This schema matches either an array or an object, which in either case must have a least one property (in the object case) or item (in the array case). Without this custom relevance function, best_match will just choose one of the errors from one of the oneOf schemas which caused it not to match. In this case it happens to select the type error from the first sub-schema:

>>> from jsonschema.exceptions import best_match
>>> from dnadna.utils.config import ConfigValidator
>>> validator = ConfigValidator(schema)
>>> errors = validator.iter_errors([])  # try an empty list
>>> best_match(errors)
<ValidationError: '[] should be non-empty'>

Using this custom error ranking algorithm, the CustomValidationError will be preferred:

>>> errors = validator.iter_errors([])  # try an empty list
>>> validator.best_match(errors,
...            key=ConfigValidator.relevance_with_const_select)
<CustomValidationError: 'must have at least 1 entry'>

Otherwise it’s the same as the default heuristic with extra support for a common pattern where oneOf combined with const or enum is used to select from a list of sub-schemas based on the value of a single property.

For example:

>>> schema = {
...     'required': ['type'],
...     'oneOf': [{
...         'properties': {
...             'type': {'const': 'regression'},
...         }
...     }, {
...         'properties': {
...             'type': {'const': 'classification'},
...             'classes': {'type': 'integer'},
...         },
...         'required': ['classes']
...     }]
... }
...

The first schema in the oneOf list will match if and only if the document contains {'type': 'regression'} and the second will match if and only if {'type': 'classification'} with no ambiguity.

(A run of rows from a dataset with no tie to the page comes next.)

/-- `req` holds no value until the first SEND after INIT (R96). -/
theorem State.create_holdsValue_req (r : Role) (s : State) : (s.create r).holdsValue .req = false := rfl

/-- `rx_len` is 0 after INIT, so no buffer byte holds a value (R96). -/
theorem State.create_holdsValue_rxBuf (r : Role) (s : State) (i : Nat) : (s.create r).holdsValue (.rxBuf i) = false := rfl

/-- DEINIT and then INIT run through `State.destroy` and `State.create`: the first leaves `live` = 0, so the second creates. -/
theorem execAll_deinit_init {s : State} (hl : s.live = true) (r : Role) :
    execAll [.deinit, .init r] s = .next (((s.destroy.putOut ⟨.ok, [], []⟩).create r).putOut ⟨.ok, [], []⟩) := by
  have hinit := Effect.created r (s.destroy.putOut ⟨.ok, [], []⟩) s.destroy_live
  rw [execAll_cons_of_effect (.destroyed s hl), execAll_cons_of_effect hinit, execAll_nil]

/-- Settles O26: the two paths of INIT, by the value of `live`. -/
theorem initCreatesTheInstance : Obligations.InitCreatesTheInstance := by
  refine fun r s => ⟨fun hl => ?_, fun hl => ?_⟩
  · exact ⟨_, exec_of_effect (.created r s hl), rfl, rfl, rfl, rfl, rfl, rfl, rfl, s.create_holdsValue_req r,
      s.create_holdsValue_rxBuf r, rfl, rfl⟩
  · exact ⟨_, exec_of_effect (.alreadyLive r s hl), s.sameElements_putOut _, rfl⟩

/-- Settles O27: the two paths of DEINIT, by the value of `live`; the mode plays no part, and a block that is not live holds no
value. -/
theorem deinitDestroysTheInstance : Obligations.DeinitDestroysTheInstance := by
  refine fun s => ⟨fun hl => ?_, fun hl => ?_⟩
  · exact ⟨_, exec_of_effect (.destroyed s hl), s.destroy_live, State.holdsValue_of_not_live s.destroy_live, rfl, rfl⟩
  · exact ⟨_, exec_of_effect (.notLive .deinit s hl nofun), s.sameElements_putOut _, rfl⟩

/-- Settles O28: what INIT writes depends on the destroyed state through MAX_LISTENERS alone. -/
theorem deinitThenInitForgetsTheInstance : Obligations.DeinitThenInitForgetsTheInstance := by
  intro r s hl
  exact ⟨_, execAll_deinit_init hl r, rfl, rfl, rfl, rfl, rfl, rfl, fun _ => List.eq_of_mem_replicate,
    List.length_replicate, State.create_holdsValue_req r _⟩

end Sys2Proof.Machine
end

section
/-! SUPPORT. The result codes (60_exceptions.md R99 to R111): which code a command returns, and that a command which returns an error
only reports it. -/

namespace Sys2Proof.Machine

/-- Settles O7: the static-block equation of `step`. -/
theorem stepWithoutACommandChangesNothing : Obligations.StepWithoutACommandChangesNothing :=
  fun _ hv hp => step_of_port_nil hv hp

/-- Settles O11: the `live` check of R102 comes first in every command but INIT, and it only puts out. -/
theorem notInitialisedCommandsChangeNothing : Obligations.NotInitialisedCommandsChangeNothing :=
  ⟨fun _ s hl hi => ⟨_, exec_of_not_live hl hi, s.sameElements_putOut _, rfl⟩, rfl⟩

/-! ### Errors -/

@[simp] theorem State.result_putOut (s : State) (o : Output) : (s.putOut o).result = some o.result := rfl

/-- Whatever path ends in an error only reports it (R100); its interactions are none, or those of a denied or a busy SEND. -/
theorem Effect.error_cases {i : Instr} {s t : State} (h : Effect i s t) (herr : t.result ≠ some .ok) :
    ∃ code ints, t = s.putOut ⟨code, ints, []⟩ ∧
      (ints = [] ∨ (∃ a f r d, i = .send a f r d) ∧
        (code = .transmitDenied ∧ ints = [.claim] ∨ code = .engineBusy ∧ ints = [.claim, .release])) := by
  cases h with
  | alreadyLive | notLive | addedNull | tableFull | removedNull | notFound => exact ⟨_, _, rfl, .inl rfl⟩
  | denied a f r d => exact ⟨_, _, rfl, .inr ⟨⟨a, f, r, d, rfl⟩, .inl ⟨rfl, rfl⟩⟩⟩
  | busy a f r d => exact ⟨_, _, rfl, .inr ⟨⟨a, f, r, d, rfl⟩, .inr ⟨rfl, rfl⟩⟩⟩
  | _ => exact absurd rfl herr

/-- R100 for one command, read off the two forms of `Effect.error_cases`. -/
theorem Effect.error_precise {i : Instr} {s t : State} (h : Effect i s t) (herr : t.result ≠ some .ok) :
    s.SameElements t ∧ t.transmits = false ∧ t.deliveries = [] ∧
      (t.interactions ≠ [] → (∃ a f r d, i = .send a f r d) ∧
        (t.result = some .transmitDenied ∧ t.interactions = [.claim] ∨
          t.result = some .engineBusy ∧ t.interactions = [.claim, .release])) := by
  obtain ⟨code, ints, rfl, rfl | ⟨hsend, ⟨rfl, rfl⟩ | ⟨rfl, rfl⟩⟩⟩ := h.error_cases herr
  · exact ⟨s.sameElements_putOut _, rfl, rfl, fun hne => absurd rfl hne⟩
  · exact ⟨s.sameElements_putOut _, rfl, rfl, fun _ => ⟨hsend, .inl ⟨rfl, rfl⟩⟩⟩
  · exact ⟨s.sameElements_putOut _, rfl, rfl, fun _ => ⟨hsend, .inr ⟨rfl, rfl⟩⟩⟩

theorem State.sameElements_present (s : State) (c : HostCommand) (rest : List HostCommand) :
    s.SameElements (s.present c rest) :=
  s.sameElements_refl

/-- Settles O17: a command by `Effect.error_precise`; a step runs its command, or reports an illegal word, in the presented state,
which has the same elements. -/
theorem errorsArePrecise : Obligations.ErrorsArePrecise := by
  refine ⟨fun i s t h herr => (effect_of_exec h).error_precise herr, fun c rest s t hp h herr => ?_⟩
  obtain ⟨-, ⟨hnil, -⟩ | ⟨c', rest', -, ⟨i, -, hE⟩ | ⟨-, rfl⟩⟩⟩ := step_next_cases h
  · exact absurd (hp.symm.trans hnil) (List.cons_ne_nil c rest)
  · obtain ⟨hsame, hquiet, hnone, -⟩ := hE.error_precise herr
    exact ⟨(s.sameElements_present c' rest').trans hsame, hquiet, hnone⟩
  · exact ⟨(s.sameElements_present c' rest').trans (State.sameElements_putOut _ _), rfl, rfl⟩

/-! ### Priorities -/

/-- What a scan finds is in the list it scans. -/
theorem mem_of_firstSlot {h : Handler} {l : List Handler} {i : Nat} (e : firstSlot h l = some i) : h ∈ l :=
  List.mem_of_getElem? (firstSlot_eq_some.mp e).1

/-- Settles O18: the guards of each path of `Effect` decide the chain of its command; the two scans find a slot exactly when the
handler is in the list they scan. -/
theorem resultCodesFollowThePriorities : Obligations.ResultCodesFollowThePriorities := by
  intro i s t hexec
  cases effect_of_exec hexec with
  | notLive i s hl hi =>
    cases i with
    | init r => exact absurd rfl (hi r)
    | _ => simp [hl]
  | tableFull h s hl hne hnone =>
    have hfull : 0 ∉ s.slots := State.firstEmpty_eq_none_iff.mp hnone
    simp only [State.result_putOut, hl, hne, hfull, reduceCtorEq, if_false]
  | added h k s hl hne hk =>
    have hroom : 0 ∈ s.slots := mem_of_firstSlot hk
    simp only [State.result_putOut, hl, hne, hroom, reduceCtorEq, if_true, if_false]
  | notFound h s hl hne hnone =>
    have habsent : h ∉ s.slots.take s.active.toNat := firstSlot_eq_none.mp hnone
    simp only [State.result_putOut, hl, hne, habsent, reduceCtorEq, if_false]
  | removed h k s hl hne hk =>
    have hfound : h ∈ s.slots.take s.active.toNat := mem_of_firstSlot hk
    simp only [State.result_putOut, hl, hne, hfound, reduceCtorEq, if_true, if_false]
  | _ => simp [*]

end Sys2Proof.Machine
end

section
/-! SUPPORT. The block's own request frame as a reply (70_reset_and_hazards.md R129): a built frame passes the checksum guard (R66) and
has the form of a good frame, so the decoder's equation for good frames applies to it. -/

namespace Sys2Proof.Machine

/-- What the decoder answers for the frame of the request it is held against: the register address and the data word are the body, and
the leading byte is the request's own address (R67, R82, R83, R85). -/
theorem decodeResponse_build (q : Request) :
    decodeResponse q (build q) =
      { blankResponse q with
        payload := if q.func = 0x86 then [] else bigEndian q.reg ++ bigEndian q.data
        isError := decide (q.func = 0x86)
        errorCode := if q.func = 0x86 then q.reg.extractLsb' 8 8 else 0 } := by
  obtain ⟨-, hcrc⟩ := appendedCrcPassesTheGuard
  have hpeer : decide (q.addr ≠ q.addr) = false := decide_eq_false (not_not_intro rfl)
  have hclassified := goodFramesAreClassified q q.addr q.func (q.reg.extractLsb' 8 8) _ _
    (q.reg.extractLsb' 0 8 :: bigEndian q.data) (hcrc q)
  rw [hpeer] at hclassified
  exact hclassified

/-- Settles O44: the fields of `decodeResponse_build`, in the two cases of the function byte. -/
theorem echoDecodesAsAReply : Obligations.EchoDecodesAsAReply := by
  intro q
  rw [decodeResponse_build]
  refine ⟨rfl, rfl, fun hf => ?_, fun hf => ?_⟩
  · exact ⟨decide_eq_false hf, if_neg hf⟩
  · exact ⟨decide_eq_true hf, if_pos hf⟩

end Sys2Proof.Machine
end

section
/-! SUPPORT. The faults of a finalize (10_state.md R31): no stored request, or fewer buffer bytes than `rx_len` says. -/

namespace Sys2Proof.Machine

section
variable {s : State}

/-- The held bytes are not readable when `rx_len` exceeds the bytes there are. -/
theorem State.rxBytes_eq_none (h : s.rxBuf.length < s.rxLen.toNat) : s.rxBytes = none :=
  if_neg h.not_ge

theorem finalize_of_no_request (hq : s.reqValid = false) : finalize s = .fault (.noValue .req) := by
  rw [finalize, hq]
  rfl

theorem finalize_of_missing_byte (hq : s.reqValid = true) (h : s.rxBuf.length < s.rxLen.toNat) :
    finalize s = .fault (.noValue (.rxBuf s.rxBuf.length)) := by
  rw [finalize, hq, State.rxBytes_eq_none h]
  rfl

end

/-- Settles O16: at the threshold TICK finalizes, whichever TICK_FINALIZE holds, and a finalize tests `req` before the buffer. -/
theorem readingNoValueFaults : Obligations.ReadingNoValueFaults := by
  intro s hl hm hthreshold
  have htick : exec .tick s = finalize s := exec_tick_of_finalizes hl hm (.inl (BitVec.le_def.mp hthreshold))
  rw [htick]
  exact ⟨finalize_of_no_request, finalize_of_missing_byte⟩

end Sys2Proof.Machine
end

section
/-! SUPPORT. Blocks side by side (60_exceptions.md R118): what `stepBlock` answers, by the outcome of the named block's own step. -/

namespace Sys2Proof.Machine

section
variable {k : Nat} {bs : List State} {s : State} (hk : bs[k]? = some s)
include hk

/-- A next state takes the place of the block that stepped. -/
theorem stepBlock_of_next {t : State} (h : step s = .next t) : stepBlock k bs = .next (bs.set k t) := by
  simp only [stepBlock, hk, h]

theorem stepBlock_of_fault {f : Fault} (h : step s = .fault f) : stepBlock k bs = .fault f := by
  simp only [stepBlock, hk, h]

theorem stepBlock_of_refused {r : Refusal} (h : step s = .refused r) : stepBlock k bs = .refused r := by
  simp only [stepBlock, hk, h]

end

/-- Settles O25: a next state is written at place k of the list, so place k holds it and every other place what it held. -/
theorem blocksShareNothing : Obligations.BlocksShareNothing := by
  intro k bs s hk
  refine ⟨fun t h => ⟨bs.set k t, stepBlock_of_next hk h, ?_, ?_⟩, fun _ => stepBlock_of_fault hk,
    fun _ => stepBlock_of_refused hk⟩
  · obtain ⟨hlt, -⟩ := List.getElem?_eq_some_iff.mp hk
    exact List.getElem?_set_self hlt
  · exact fun j hj => List.getElem?_set_ne hj.symm

end Sys2Proof.Machine
end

In this case, when type matches a specific sub-schema, the more interesting error will be errors that occur within the sub-schema. But the default heuristics are such that it will think the type error is more interesting. For example:

>>> import jsonschema
>>> jsonschema.validate({'type': 'classification'}, schema)
Traceback (most recent call last):
...
jsonschema.exceptions.ValidationError: 'regression' was expected
...

Here the error that matched the heuristic happens to be the the one that caused the first sub-schema to be skipped over, because properties.type.const did not match. But actual reason an error was raised at all was because the second sub-schema didn’t match either due to the required 'classes' property being missing. Under this use case, that would be the more interesting error. This heuristic solves that. In order to demonstrate this, we have to call best_match directly, since jsonschema.validate doesn’t have an option to pass down a different heuristic key:

>>> from dnadna.utils.config import ConfigValidator
>>> validator = ConfigValidator(schema)
>>> errors = validator.iter_errors({'type': 'classification'})
>>> raise validator.best_match(errors,
...           key=ConfigValidator.relevance_with_const_select)
Traceback (most recent call last):
...
jsonschema.exceptions.ValidationError: 'classes' is a required property
...

This also supports a similar pattern (used by several plugins) where instead of const being used to select a specific sub-schema, enum is used with a unique list of values (in fact const is just a special case of enum with only one value). For example:

>>> schema = {
...     'required': ['name'],
...     'oneOf': [{
...         'properties': {
...             'name': {'enum': ['my-plugin', 'MyPlugin']},
...         }
...     }, {
...         'properties': {
...             'name': {'enum': ['my-plugin2', 'MyPlugin2']},
...             'x': {'type': 'integer'},
...         },
...         'required': ['x']
...     }]
... }
...
>>> validator = ConfigValidator(schema)
>>> errors = validator.iter_errors({'name': 'my-plugin2'})
>>> raise validator.best_match(errors,
...           key=ConfigValidator.relevance_with_const_select)
Traceback (most recent call last):
...
jsonschema.exceptions.ValidationError: 'x' is a required property
...
validate(config, *args, **kwargs)[source]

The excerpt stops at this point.